> Exercise aim: Copy out all lines from the material that contain the string "BellowsMsg".

------------

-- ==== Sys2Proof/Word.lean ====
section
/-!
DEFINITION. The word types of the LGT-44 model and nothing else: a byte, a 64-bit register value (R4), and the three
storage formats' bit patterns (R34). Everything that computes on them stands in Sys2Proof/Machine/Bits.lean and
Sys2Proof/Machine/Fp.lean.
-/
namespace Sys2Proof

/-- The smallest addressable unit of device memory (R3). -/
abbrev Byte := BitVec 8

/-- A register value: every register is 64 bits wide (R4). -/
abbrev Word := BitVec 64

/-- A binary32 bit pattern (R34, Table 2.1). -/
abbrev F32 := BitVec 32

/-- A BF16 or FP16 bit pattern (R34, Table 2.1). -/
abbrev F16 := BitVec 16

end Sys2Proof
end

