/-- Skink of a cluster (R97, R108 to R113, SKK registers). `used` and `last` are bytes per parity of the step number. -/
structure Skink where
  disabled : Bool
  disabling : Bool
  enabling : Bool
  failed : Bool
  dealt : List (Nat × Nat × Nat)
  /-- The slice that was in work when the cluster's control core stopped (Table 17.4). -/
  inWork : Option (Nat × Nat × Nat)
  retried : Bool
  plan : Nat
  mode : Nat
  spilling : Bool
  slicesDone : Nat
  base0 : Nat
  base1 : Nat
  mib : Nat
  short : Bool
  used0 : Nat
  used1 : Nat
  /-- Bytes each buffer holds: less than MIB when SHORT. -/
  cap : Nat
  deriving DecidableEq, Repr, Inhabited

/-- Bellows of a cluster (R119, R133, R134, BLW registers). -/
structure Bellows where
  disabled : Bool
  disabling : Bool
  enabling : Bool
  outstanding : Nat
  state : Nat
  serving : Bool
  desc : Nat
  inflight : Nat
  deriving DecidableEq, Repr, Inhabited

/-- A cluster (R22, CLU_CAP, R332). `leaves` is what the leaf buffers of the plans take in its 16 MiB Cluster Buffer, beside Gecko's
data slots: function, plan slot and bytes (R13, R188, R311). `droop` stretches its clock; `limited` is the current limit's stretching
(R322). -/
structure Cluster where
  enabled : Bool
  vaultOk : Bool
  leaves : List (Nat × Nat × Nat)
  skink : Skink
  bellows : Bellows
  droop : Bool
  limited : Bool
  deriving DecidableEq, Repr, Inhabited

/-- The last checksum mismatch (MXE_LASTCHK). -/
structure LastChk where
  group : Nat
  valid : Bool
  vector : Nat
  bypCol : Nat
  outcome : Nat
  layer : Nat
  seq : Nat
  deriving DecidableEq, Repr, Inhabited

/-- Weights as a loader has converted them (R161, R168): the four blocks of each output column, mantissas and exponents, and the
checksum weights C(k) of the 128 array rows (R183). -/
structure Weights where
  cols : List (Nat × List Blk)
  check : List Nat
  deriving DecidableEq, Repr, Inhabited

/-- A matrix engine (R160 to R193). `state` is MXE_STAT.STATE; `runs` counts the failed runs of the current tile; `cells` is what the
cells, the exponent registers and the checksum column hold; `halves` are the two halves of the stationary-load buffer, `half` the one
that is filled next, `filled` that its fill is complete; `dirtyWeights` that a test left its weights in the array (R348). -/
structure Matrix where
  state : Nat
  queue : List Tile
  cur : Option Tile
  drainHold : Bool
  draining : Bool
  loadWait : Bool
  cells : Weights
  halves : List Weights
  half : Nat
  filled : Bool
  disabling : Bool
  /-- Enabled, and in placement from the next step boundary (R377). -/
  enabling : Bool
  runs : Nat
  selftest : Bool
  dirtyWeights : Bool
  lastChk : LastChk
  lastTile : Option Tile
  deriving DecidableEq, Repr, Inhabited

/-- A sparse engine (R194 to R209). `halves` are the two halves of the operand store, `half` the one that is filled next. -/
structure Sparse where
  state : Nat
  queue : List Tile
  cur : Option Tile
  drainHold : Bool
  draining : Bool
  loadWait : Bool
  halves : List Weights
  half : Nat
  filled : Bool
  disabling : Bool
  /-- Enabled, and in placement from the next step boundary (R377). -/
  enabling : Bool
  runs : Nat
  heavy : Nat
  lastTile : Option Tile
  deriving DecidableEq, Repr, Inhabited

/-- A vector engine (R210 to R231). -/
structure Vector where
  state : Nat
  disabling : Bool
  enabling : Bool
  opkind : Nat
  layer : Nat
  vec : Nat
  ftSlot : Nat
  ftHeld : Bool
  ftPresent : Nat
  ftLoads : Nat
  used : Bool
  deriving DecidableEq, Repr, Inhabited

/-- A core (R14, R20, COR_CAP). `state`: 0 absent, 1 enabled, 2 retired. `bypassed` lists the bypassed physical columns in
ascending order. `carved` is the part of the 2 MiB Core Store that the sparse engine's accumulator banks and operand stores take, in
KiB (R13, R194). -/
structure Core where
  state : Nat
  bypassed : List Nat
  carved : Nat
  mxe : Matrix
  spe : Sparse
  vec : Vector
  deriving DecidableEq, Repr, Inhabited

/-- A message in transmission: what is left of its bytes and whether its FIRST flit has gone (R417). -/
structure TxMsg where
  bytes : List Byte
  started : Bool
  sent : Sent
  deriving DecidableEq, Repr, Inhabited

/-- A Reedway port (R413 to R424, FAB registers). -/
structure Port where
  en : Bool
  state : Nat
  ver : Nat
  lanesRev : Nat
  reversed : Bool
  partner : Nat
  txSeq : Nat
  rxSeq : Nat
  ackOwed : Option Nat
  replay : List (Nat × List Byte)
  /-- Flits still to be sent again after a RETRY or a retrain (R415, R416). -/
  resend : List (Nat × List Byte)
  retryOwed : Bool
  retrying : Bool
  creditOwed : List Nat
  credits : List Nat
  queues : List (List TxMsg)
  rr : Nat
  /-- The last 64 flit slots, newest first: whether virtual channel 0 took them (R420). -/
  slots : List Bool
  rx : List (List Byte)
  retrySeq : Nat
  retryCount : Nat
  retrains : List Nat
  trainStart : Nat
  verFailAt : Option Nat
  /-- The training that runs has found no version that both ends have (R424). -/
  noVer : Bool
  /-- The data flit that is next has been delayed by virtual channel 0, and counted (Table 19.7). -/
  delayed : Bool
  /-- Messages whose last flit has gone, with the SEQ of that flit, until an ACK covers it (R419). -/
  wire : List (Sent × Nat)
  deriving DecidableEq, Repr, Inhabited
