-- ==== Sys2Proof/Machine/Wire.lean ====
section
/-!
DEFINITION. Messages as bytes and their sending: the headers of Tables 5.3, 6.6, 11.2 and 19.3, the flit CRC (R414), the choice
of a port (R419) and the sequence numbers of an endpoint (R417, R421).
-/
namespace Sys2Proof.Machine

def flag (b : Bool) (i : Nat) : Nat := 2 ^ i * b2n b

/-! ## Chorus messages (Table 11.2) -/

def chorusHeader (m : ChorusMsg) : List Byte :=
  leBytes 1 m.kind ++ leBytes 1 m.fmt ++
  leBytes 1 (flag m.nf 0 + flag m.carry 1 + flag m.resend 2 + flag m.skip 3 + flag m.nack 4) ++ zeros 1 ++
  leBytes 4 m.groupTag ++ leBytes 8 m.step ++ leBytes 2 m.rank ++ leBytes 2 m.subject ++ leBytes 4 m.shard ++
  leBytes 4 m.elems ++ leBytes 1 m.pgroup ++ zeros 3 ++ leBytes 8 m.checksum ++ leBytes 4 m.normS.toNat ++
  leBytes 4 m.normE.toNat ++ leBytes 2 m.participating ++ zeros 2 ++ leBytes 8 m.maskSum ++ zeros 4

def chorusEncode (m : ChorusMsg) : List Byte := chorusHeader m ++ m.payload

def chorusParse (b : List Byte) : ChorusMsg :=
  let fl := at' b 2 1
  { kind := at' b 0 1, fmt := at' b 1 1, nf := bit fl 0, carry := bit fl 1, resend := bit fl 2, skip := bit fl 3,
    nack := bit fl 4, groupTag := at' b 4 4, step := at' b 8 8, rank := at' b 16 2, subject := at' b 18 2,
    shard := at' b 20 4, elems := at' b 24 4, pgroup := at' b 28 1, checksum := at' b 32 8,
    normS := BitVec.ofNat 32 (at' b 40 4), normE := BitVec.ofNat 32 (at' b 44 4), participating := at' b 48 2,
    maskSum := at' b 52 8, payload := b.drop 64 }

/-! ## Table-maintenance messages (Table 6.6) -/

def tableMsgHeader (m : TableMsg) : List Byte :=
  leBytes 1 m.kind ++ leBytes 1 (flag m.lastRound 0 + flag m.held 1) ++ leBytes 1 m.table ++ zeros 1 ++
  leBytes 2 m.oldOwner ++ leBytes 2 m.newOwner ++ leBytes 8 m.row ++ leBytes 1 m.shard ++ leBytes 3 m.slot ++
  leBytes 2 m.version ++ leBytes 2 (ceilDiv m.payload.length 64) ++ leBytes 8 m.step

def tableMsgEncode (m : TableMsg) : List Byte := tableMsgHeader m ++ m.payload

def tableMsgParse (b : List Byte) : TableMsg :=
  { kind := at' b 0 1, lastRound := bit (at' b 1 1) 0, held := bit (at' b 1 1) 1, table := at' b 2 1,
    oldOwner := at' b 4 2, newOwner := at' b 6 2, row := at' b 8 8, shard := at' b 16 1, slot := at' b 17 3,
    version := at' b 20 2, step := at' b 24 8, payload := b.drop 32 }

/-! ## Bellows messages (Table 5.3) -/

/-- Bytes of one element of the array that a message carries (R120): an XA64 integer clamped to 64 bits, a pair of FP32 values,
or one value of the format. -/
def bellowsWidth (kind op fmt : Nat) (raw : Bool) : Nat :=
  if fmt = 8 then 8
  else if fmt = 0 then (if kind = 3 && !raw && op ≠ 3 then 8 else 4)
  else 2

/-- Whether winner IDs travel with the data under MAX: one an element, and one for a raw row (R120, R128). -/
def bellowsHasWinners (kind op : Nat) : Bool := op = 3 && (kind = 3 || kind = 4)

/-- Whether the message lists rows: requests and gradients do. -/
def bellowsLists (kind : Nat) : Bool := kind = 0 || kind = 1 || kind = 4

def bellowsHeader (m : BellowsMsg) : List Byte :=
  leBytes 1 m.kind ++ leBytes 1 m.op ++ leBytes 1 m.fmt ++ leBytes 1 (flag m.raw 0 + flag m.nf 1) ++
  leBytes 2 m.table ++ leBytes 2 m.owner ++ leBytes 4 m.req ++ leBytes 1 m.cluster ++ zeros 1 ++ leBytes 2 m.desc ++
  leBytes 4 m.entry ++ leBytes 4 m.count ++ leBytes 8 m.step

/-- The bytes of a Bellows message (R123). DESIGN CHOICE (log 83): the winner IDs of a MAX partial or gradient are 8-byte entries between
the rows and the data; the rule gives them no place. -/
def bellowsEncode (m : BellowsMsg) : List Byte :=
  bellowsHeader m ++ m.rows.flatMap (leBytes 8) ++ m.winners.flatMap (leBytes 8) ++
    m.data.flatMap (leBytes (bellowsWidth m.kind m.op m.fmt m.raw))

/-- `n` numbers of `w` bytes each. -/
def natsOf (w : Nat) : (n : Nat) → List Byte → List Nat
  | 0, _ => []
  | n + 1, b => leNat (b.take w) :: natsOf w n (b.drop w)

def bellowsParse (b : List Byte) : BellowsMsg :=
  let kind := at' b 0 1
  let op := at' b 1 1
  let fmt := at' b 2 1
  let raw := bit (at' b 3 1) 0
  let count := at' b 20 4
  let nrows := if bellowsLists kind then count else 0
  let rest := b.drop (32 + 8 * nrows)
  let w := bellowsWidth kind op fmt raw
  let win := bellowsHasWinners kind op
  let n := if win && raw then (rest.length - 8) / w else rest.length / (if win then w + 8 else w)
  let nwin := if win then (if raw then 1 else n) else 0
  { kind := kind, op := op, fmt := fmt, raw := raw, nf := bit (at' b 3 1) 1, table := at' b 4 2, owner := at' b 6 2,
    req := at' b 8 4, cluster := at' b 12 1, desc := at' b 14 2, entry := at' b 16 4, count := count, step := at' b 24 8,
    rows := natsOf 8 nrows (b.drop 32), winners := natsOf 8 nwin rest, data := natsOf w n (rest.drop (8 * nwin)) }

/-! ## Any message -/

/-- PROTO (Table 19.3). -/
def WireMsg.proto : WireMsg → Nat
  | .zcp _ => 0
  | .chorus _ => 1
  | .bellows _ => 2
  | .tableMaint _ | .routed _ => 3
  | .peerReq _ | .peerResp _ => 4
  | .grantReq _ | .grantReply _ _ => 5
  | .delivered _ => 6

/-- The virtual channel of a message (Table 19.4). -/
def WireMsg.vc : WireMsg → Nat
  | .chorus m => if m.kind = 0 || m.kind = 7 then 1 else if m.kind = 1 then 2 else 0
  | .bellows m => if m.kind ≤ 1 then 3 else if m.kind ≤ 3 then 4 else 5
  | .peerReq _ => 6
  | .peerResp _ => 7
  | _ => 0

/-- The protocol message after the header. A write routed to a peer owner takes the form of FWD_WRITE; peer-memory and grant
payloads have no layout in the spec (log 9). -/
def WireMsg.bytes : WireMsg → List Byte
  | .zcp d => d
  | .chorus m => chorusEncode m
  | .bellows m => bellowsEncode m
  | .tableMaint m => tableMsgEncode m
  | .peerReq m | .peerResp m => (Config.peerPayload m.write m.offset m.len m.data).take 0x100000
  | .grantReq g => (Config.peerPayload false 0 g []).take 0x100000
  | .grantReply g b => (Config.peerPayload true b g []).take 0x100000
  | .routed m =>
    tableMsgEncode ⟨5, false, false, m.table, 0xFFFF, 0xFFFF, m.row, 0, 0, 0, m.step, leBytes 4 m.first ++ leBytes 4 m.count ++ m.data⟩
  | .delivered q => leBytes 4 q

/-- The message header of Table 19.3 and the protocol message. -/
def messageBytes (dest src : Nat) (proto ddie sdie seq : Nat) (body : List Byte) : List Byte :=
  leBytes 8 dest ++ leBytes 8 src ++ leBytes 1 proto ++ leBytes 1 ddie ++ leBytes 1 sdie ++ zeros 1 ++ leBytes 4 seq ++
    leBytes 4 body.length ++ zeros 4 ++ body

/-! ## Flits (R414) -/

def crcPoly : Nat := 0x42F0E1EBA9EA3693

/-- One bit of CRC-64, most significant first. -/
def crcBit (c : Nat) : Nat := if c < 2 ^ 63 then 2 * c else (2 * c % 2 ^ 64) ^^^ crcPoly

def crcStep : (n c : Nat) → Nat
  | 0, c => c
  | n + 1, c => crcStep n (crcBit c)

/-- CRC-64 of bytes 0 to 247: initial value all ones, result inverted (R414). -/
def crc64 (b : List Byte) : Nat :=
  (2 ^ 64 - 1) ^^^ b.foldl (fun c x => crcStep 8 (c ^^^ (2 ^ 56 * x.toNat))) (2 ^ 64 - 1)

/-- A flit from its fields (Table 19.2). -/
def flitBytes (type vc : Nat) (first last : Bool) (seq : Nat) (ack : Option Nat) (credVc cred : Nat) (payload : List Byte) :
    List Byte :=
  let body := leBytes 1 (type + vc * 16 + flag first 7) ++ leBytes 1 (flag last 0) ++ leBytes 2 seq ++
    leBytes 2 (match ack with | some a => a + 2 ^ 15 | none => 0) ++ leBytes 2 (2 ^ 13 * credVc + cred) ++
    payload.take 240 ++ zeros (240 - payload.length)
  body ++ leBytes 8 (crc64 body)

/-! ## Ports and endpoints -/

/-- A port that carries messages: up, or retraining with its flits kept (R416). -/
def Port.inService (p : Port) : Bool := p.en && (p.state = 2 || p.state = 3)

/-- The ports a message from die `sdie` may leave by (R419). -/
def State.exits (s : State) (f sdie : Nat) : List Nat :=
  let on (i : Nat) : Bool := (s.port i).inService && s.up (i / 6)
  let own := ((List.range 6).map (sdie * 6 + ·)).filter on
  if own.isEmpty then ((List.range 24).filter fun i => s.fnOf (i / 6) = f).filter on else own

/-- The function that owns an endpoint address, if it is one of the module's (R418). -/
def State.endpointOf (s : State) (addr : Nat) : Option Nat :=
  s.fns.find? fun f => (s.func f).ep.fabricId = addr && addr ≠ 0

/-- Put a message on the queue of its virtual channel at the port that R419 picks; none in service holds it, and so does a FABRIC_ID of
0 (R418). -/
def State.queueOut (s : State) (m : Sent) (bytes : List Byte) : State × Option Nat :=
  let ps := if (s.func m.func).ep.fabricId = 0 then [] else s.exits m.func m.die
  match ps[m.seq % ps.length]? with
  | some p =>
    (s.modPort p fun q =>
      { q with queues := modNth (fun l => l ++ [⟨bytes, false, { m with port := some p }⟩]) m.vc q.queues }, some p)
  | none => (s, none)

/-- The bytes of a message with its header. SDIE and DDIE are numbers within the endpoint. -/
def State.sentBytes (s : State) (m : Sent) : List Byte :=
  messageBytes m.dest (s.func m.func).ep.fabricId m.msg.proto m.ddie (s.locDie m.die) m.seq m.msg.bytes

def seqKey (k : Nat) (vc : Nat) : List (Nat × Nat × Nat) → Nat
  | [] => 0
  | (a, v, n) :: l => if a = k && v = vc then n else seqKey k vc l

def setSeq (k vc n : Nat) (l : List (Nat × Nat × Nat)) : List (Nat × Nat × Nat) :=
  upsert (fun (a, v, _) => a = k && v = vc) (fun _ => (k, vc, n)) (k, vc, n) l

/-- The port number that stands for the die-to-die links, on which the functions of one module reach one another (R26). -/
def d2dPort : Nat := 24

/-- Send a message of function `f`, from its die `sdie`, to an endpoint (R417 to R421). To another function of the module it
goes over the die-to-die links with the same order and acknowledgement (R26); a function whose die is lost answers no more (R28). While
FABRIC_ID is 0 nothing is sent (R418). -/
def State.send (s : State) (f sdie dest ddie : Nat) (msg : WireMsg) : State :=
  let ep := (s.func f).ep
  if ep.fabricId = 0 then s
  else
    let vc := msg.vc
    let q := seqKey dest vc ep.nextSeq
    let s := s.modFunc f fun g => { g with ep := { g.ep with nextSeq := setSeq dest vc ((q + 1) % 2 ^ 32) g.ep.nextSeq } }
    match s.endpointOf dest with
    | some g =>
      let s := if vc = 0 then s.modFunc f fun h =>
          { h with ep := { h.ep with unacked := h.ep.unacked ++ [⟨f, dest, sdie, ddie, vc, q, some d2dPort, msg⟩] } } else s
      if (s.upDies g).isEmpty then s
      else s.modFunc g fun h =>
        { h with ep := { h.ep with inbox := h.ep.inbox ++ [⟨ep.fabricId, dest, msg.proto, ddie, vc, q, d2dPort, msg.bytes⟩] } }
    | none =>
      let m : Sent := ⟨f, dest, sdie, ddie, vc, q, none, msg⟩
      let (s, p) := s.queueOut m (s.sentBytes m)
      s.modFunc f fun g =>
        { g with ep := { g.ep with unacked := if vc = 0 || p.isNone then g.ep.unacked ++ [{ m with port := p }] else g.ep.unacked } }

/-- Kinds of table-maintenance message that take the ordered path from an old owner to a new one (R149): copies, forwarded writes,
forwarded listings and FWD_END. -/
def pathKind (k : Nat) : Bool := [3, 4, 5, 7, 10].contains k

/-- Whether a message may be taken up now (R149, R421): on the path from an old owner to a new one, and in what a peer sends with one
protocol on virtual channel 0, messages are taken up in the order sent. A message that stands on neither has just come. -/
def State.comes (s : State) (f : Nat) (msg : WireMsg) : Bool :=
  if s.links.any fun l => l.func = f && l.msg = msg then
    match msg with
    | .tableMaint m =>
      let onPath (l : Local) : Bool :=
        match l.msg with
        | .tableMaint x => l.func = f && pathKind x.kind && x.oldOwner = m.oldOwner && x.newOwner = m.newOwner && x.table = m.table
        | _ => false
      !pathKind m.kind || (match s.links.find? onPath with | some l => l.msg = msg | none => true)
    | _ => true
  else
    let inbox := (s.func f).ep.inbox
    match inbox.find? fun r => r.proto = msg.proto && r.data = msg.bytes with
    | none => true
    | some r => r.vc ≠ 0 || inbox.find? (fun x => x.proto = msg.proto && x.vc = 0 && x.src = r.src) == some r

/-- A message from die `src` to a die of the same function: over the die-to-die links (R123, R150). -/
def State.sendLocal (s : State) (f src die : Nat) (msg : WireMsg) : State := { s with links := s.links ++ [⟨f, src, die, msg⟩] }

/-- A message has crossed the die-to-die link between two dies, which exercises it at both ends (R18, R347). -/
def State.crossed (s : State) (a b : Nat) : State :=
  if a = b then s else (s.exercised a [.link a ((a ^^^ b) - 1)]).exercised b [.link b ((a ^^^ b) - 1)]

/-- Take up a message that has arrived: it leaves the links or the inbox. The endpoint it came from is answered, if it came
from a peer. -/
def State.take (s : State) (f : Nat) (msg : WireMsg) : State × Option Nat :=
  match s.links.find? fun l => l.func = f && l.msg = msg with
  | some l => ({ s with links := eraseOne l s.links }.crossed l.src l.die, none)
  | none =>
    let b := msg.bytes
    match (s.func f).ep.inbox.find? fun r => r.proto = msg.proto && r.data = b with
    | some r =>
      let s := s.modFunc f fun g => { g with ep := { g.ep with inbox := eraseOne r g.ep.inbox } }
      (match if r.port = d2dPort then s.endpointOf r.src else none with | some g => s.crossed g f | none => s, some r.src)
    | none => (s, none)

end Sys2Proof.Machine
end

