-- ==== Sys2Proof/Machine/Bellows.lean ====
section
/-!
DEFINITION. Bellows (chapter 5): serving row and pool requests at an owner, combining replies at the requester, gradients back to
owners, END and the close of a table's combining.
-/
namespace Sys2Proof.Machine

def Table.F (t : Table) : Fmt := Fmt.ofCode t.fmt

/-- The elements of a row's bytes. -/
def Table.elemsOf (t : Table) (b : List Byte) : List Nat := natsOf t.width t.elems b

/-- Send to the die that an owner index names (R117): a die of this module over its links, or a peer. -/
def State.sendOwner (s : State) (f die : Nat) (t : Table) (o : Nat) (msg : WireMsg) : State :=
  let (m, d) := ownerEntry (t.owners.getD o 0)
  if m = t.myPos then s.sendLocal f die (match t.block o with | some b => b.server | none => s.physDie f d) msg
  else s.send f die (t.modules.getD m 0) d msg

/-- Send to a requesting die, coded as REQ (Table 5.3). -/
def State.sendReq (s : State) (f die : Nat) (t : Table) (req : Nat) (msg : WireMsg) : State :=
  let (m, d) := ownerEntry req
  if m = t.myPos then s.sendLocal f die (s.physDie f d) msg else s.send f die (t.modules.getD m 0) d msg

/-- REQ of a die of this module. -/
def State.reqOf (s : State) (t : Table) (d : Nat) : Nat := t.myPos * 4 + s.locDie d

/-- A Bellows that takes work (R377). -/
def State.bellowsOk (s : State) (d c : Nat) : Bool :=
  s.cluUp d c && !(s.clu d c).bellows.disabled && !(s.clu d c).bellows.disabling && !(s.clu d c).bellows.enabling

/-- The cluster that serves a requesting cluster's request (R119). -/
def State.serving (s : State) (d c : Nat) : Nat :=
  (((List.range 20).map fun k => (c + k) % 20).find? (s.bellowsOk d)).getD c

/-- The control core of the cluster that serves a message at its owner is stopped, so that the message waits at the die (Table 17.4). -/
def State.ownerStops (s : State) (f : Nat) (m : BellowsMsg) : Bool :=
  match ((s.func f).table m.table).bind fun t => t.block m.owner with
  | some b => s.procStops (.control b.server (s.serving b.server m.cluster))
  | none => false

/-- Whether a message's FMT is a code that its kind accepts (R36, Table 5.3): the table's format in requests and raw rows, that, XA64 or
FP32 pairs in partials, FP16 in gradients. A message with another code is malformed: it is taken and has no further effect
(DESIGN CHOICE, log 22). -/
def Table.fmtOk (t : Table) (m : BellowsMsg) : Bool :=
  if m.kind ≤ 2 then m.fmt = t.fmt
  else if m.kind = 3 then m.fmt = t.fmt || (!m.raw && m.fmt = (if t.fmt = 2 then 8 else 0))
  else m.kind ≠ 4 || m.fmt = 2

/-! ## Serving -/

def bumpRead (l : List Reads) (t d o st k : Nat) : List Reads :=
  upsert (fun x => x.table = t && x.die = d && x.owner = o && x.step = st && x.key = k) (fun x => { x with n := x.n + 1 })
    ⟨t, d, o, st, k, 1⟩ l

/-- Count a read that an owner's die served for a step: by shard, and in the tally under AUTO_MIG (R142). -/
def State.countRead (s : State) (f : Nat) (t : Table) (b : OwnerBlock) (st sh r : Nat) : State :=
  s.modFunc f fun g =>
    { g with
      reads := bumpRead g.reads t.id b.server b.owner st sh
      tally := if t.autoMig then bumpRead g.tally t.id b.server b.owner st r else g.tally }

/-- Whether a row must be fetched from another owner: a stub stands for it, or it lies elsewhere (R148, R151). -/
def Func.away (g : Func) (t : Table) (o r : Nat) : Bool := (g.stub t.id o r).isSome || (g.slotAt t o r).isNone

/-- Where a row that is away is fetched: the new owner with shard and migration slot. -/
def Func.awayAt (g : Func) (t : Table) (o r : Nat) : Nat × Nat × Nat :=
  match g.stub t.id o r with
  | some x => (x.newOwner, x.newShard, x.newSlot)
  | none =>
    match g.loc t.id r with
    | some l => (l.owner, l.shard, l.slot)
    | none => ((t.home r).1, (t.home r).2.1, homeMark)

------------

> Task result:
def bellowsHeader (m : BellowsMsg) : List Byte :=
def bellowsEncode (m : BellowsMsg) : List Byte :=
def bellowsParse (b : List Byte) : BellowsMsg :=
def State.ownerStops (s : State) (f : Nat) (m : BellowsMsg) : Bool :=
def Table.fmtOk (t : Table) (m : BellowsMsg) : Bool :=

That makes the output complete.